Elsewhere, by that July 1 date's arrival, the folks at the state's smallest and one of its newest craft breweries, Flounder Brewing, expect to have some test brews under their belt.
One of the interesting things about these evens its the fact that at both breweries, computerized touchscreen displays will be used to control the process of making beer.
For several weeks now, the custom German-made BrauKon 50-barrel brewhouse and complement of 150-barrel fermenters (not to mention other tanks) have been in place at Flying Fish's new home in Somerdale.
It's an almost-there, just a little further moment.
Yet there are plenty more signs that Cherry Hill, where Flying Fish began making beer in 1996, is fading from the landscape and Somerdale is looming larger in the picture: installation of packaging equipment is getting a lot of attention these days at the new location; the solar panels that will help power the new Flying Fish brewery are also being installed; and several weeks ago, Flying Fish closed the door to brewery tours at the Cherry Hill site.

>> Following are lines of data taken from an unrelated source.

-- ==== Sys2Proof/Tests/Slice0.lean ====
section
/-! SUPPORT. The model's own tests: ill-formed terms refused, words decoded, one step per vector of
95_test_vectors.md, and for every statement with hypotheses a witness that meets them all. -/

namespace Sys2Proof.Tests

open Sys2Proof.Machine

set_option Elab.async false

/-! ## Helpers -/

/-- The next state of an outcome. -/
def nextOf : Result → Option State
  | .next t => some t
  | .fault _ => none
  | .refused _ => none

/-- The state after one step, the same state where there is none. -/
def after (s : State) : State := (nextOf (step s)).getD s

/-- The state after a run. -/
def afterRun (n : Nat) (s : State) : State := (nextOf (runSteps n s)).getD s

theorem of_nextOf {r : Result} {s : State} (h : (nextOf r).isSome = true) : r = .next ((nextOf r).getD s) := by
  cases r <;> simp [nextOf] at h ⊢

theorem step_after {s : State} (h : (nextOf (step s)).isSome = true) : step s = .next (after s) := of_nextOf h

theorem run_after {n : Nat} {s : State} (h : (nextOf (runSteps n s)).isSome = true) :
    runSteps n s = .next (afterRun n s) := of_nextOf h

/-- Reset with a command stream and a script of agents. -/
def start (cmd : List Byte) (order : List Agent) : State := { State.reset with cmd := cmd, sched := order }

/-- Awake with `I = 1`, the transmitter armed and idle, and the bytes `B C` in the ring at indices 1 and 3 (V-ISR-1). -/
def armed (order : List Agent) : State :=
  { start [] order with
    buf := [(1, 0x42#8), (2, 0x43#8)], readIndex := 1#16, writeIndex := 3#16, iflag := true, txie := true }

/-- With the timer started at `TICK = 8`, a match pending and `I = 1` (V-ISR-6). -/
def ticking (order : List Agent) : State :=
  { start [] order with tick := 8#32, ocie := true, tmrRun := true, ocf := true, iflag := true, counter := 41#32 }

/-- `WAITMS 3` in progress at its read, with `TICK = 1` and `I = 1`. -/
def waiting (order : List Agent) (counter : Word) : State :=
  { start [0x32#8, 0x03#8, 0x00#8, 0x00#8, 0x00#8] order with
    ph := .one, counter := counter, tick := 1#32, ocie := true, tmrRun := true, iflag := true }

/-- The client parameters of the vectors. -/
def client : ClientParams :=
  { baud := 57600, baudArith := .exactRound, wpm := 10, stageCap := 64 }

/-- The codes of a text. -/
def bytes (t : String) : List Byte := t.toList.map fun c => BitVec.ofNat 8 c.toNat

/-! ## Well-formedness: an ill-formed term for each check -/

theorem test_push_too_long_is_ill_formed : (Instr.push (List.replicate 256 0x41#8)).wf = false := by decide +kernel

theorem test_sendall_too_long_is_ill_formed : (Instr.sendall (List.replicate 256 0x41#8)).wf = false := by
  decide +kernel

theorem test_longest_push_is_well_formed : (Instr.push (List.replicate 255 0x41#8)).wf = true := by decide +kernel

/-! ## Decoding: words from 30_encoding.md R82, R83 and the examples of the rules -/

theorem test_decode_system :
    decode [0x01#8] = .ok .sei ∧ decode [0x02#8, 0xFF#8] = .ok .sleep ∧ decode [0x12#8] = .ok (.csenter 2#2) ∧
    decode [0x1B#8] = .ok (.csexit 3#2) := by decide +kernel

/-- 42 R141: the bytes of `PUSH "ABCDEFGH"`; 95 P3: those of `SENDALL "0123456789"`. -/
theorem test_decode_transmit :
    decode ([0x20#8, 0x08#8] ++ bytes "ABCDEFGH" ++ [0x01#8]) = .ok (.push (bytes "ABCDEFGH")) ∧
    decode ([0x21#8, 0x0A#8] ++ bytes "0123456789") = .ok (.sendall (bytes "0123456789")) ∧
    decode [0x20#8, 0x00#8] = .ok (.push []) := by decide +kernel

/-- 95 section 2.7: `WAITMS 840` is `32 48 03 00 00`. -/
theorem test_decode_clock :
    decode [0x30#8] = .ok .clkrst ∧ decode [0x31#8] = .ok .clkrd ∧
    decode [0x32#8, 0x48#8, 0x03#8, 0x00#8, 0x00#8] = .ok (.waitms 840#32) ∧
    decode [0x33#8, 0x00#8, 0x00#8, 0x00#8, 0x80#8] = .ok (.waitus 0x80000000#32) := by decide +kernel

/-- 43 R160, 95 sections 2.5 and 2.6: `40 05 8D` is SERCFG 3333, 1 and `41 00 01 70 02` is TMRCFG 256, 624. -/
theorem test_decode_config :
    decode [0x40#8, 0x05#8, 0x8D#8] = .ok (.sercfg 3333#12 true) ∧
    decode [0x40#8, 0x05#8, 0x0D#8] = .ok (.sercfg 3333#12 false) ∧
    decode [0x41#8, 0x00#8, 0x01#8, 0x70#8, 0x02#8] = .ok (.tmrcfg 256#16 624#16) := by decide +kernel

theorem test_decode_pin : decode [0x50#8] = .ok .pinlo ∧ decode [0x51#8] = .ok .pinhi := by decide +kernel

/-- 30 R87, R88: each of the four decode checks. -/
theorem test_decode_illegal :
    decode [0x00#8] = .error .reservedOpcode ∧ decode [0x14#8] = .error .reservedOpcode ∧
    decode [0xFF#8] = .error .reservedOpcode ∧ decode [0x32#8, 0x01#8] = .error .truncatedFixed ∧
    decode [0x20#8, 0x03#8, 0x41#8, 0x42#8] = .error .truncatedData ∧
    decode [0x40#8, 0x22#8, 0x90#8] = .error .reservedField := by decide +kernel

/-- spec/opcode_table.json numbers `w` as 30 R81 does. -/
theorem test_table_words :
    decodeTableWord 40 0x0000034832 = some (.waitms 840#32) ∧ decodeTableWord 24 0x802240 = some (.sercfg 34#12 true) ∧
    decodeTableWord 16 0x0320 = some (.push [0#8, 0#8, 0#8]) ∧ decodeTableWord 8 0x1C = none := by decide +kernel

/-! ## System commands (95 section 2.1) -/

theorem test_sei : (after (start [0x01#8] [.fg])).iflag = true ∧ (after (start [0x01#8] [.fg])).cp = 1 := by decide +kernel

theorem test_sleep : (after (start [0x02#8] [.fg])).asleep = true ∧ (after (start [0x02#8] [.fg])).cp = 1 := by
  decide +kernel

Also, the month of May saw Flying Fish put the new brewhouse through the paces with some test batches of Extra Pale Ale, Hopfish IPA and Farmhouse Summer Ale. (Folks at Flying Fish report the better efficiency between the new brewing set-up vs. the old is rather dramatic; that will translate into less grain used per batch, which of course will save money in raw materials.)
Setting that brewing process in motion – from grain into (and out of) the mash tun to regulating fermenter temperatures, for instance – is an illuminated touchscreen control panel tucked beneath brewhouse framework.
Featuring computer icons of all the components the brewing process – the grain silos, mash tun, lauter tun, kettle, fermenter tanks, etc. – the display panel is driven by software into which the recipes, parameters and procedures for Flying Fish's lineup of ales (and down the road, head brewer Casey Hughes says there will be lagers) have been programmed, shifting the task of creating beer from the sometimes physically laborious to the feather touch of tapping glass.
But wait it gets better.
The system can be operated remotely, too. Imagine sitting at your favorite bar with a pint of Exit 8 in front of you, logging in via an iPhone to check the temperature of beer in the fermenters or the status of other tanks.
And in case you get the impression that high tech takes the hands out of hand-crafted, then guess again. The human touch starts with formulating the recipes and continues with some taste bud and olfactory follow-up on the beers produced, to ensure what was brewed turned out the way it was intended.
The automated set-up that Flying Fish-Somerdale has graduated to puts the South Jersey brewery in league with the likes of Pennsylvania brewers Troegs, Sly Fox and Victory. It's also move toward ensuring the kind of consistency the beer-drinking public would expect.
But such automation isn't always the province of becoming a bigger brewery. In a world where technology can change faster than a bar's tap handle lineup during seasonal beer releases, touchscreen control panels are available to breweries of all sizes.
Just go 60 miles north of Somerdale to Hillsborough, where the budding Flounder Brewing has a touchscreen to operate its 1-barrel Blichmann set-up. (The brewery last week got the official blessing from town officials to occupy the building; state regulators gave the green light to Flounder's license back in early March. There are still some odds and ends to take care of, but the folks at Flounder expect to begin brewing some test batches in June.)
It was engineering mistake that led Flounder to include in its game plan a $9,000 touchscreen controller made by Brewmation, a Hopewell Junction, N.Y., company. The size of the brewery's natural gas line was found to be a quarter-inch too small, a BTU drop that meant either upgrading – and incurring a potentially lengthy delay – or switch to electric, which the brewery did.
Jeremy Lees, who owns the start-up with his two brothers, a brother-in-law and a cousin, says the mistake proved to be fortuitous. All of the Flounder principals will be leading the lives of brewery owners with the full-time jobs they had before getting into commercial brewing. Anything that will ensure consistency from batch to batch is a plus, Jeremy says, not to mention that down the road, they could add remote log-in capability to their set-up to control some of the beer-making process from those day jobs – or wherever – via a smart phone.
Closeup of Flounder touchscreen |
Brewmation has been making the touchscreen controller since 2010; the company has been making control panels for craft breweries for almost 10 years, with units installed at the New York enterprises of Rockaway Brewing and Good Nature Brewing, says Kevin Weaver, a longtime homebrewer and one of the electrical engineer minds behind Brewmation. (Kevin also has his own 7-barrel brewery in the works.)
On the hot side, you need an electric set-up to be wired into the Brewmation controller (it doesn't support natural gas rigs), but it's universal on the fermentation side. (The units cost $9,000 to $12,000.)
Even for small-size breweries, the steps in brewing "screamed out to be automated," Kevin says. "That's how the whole thing started."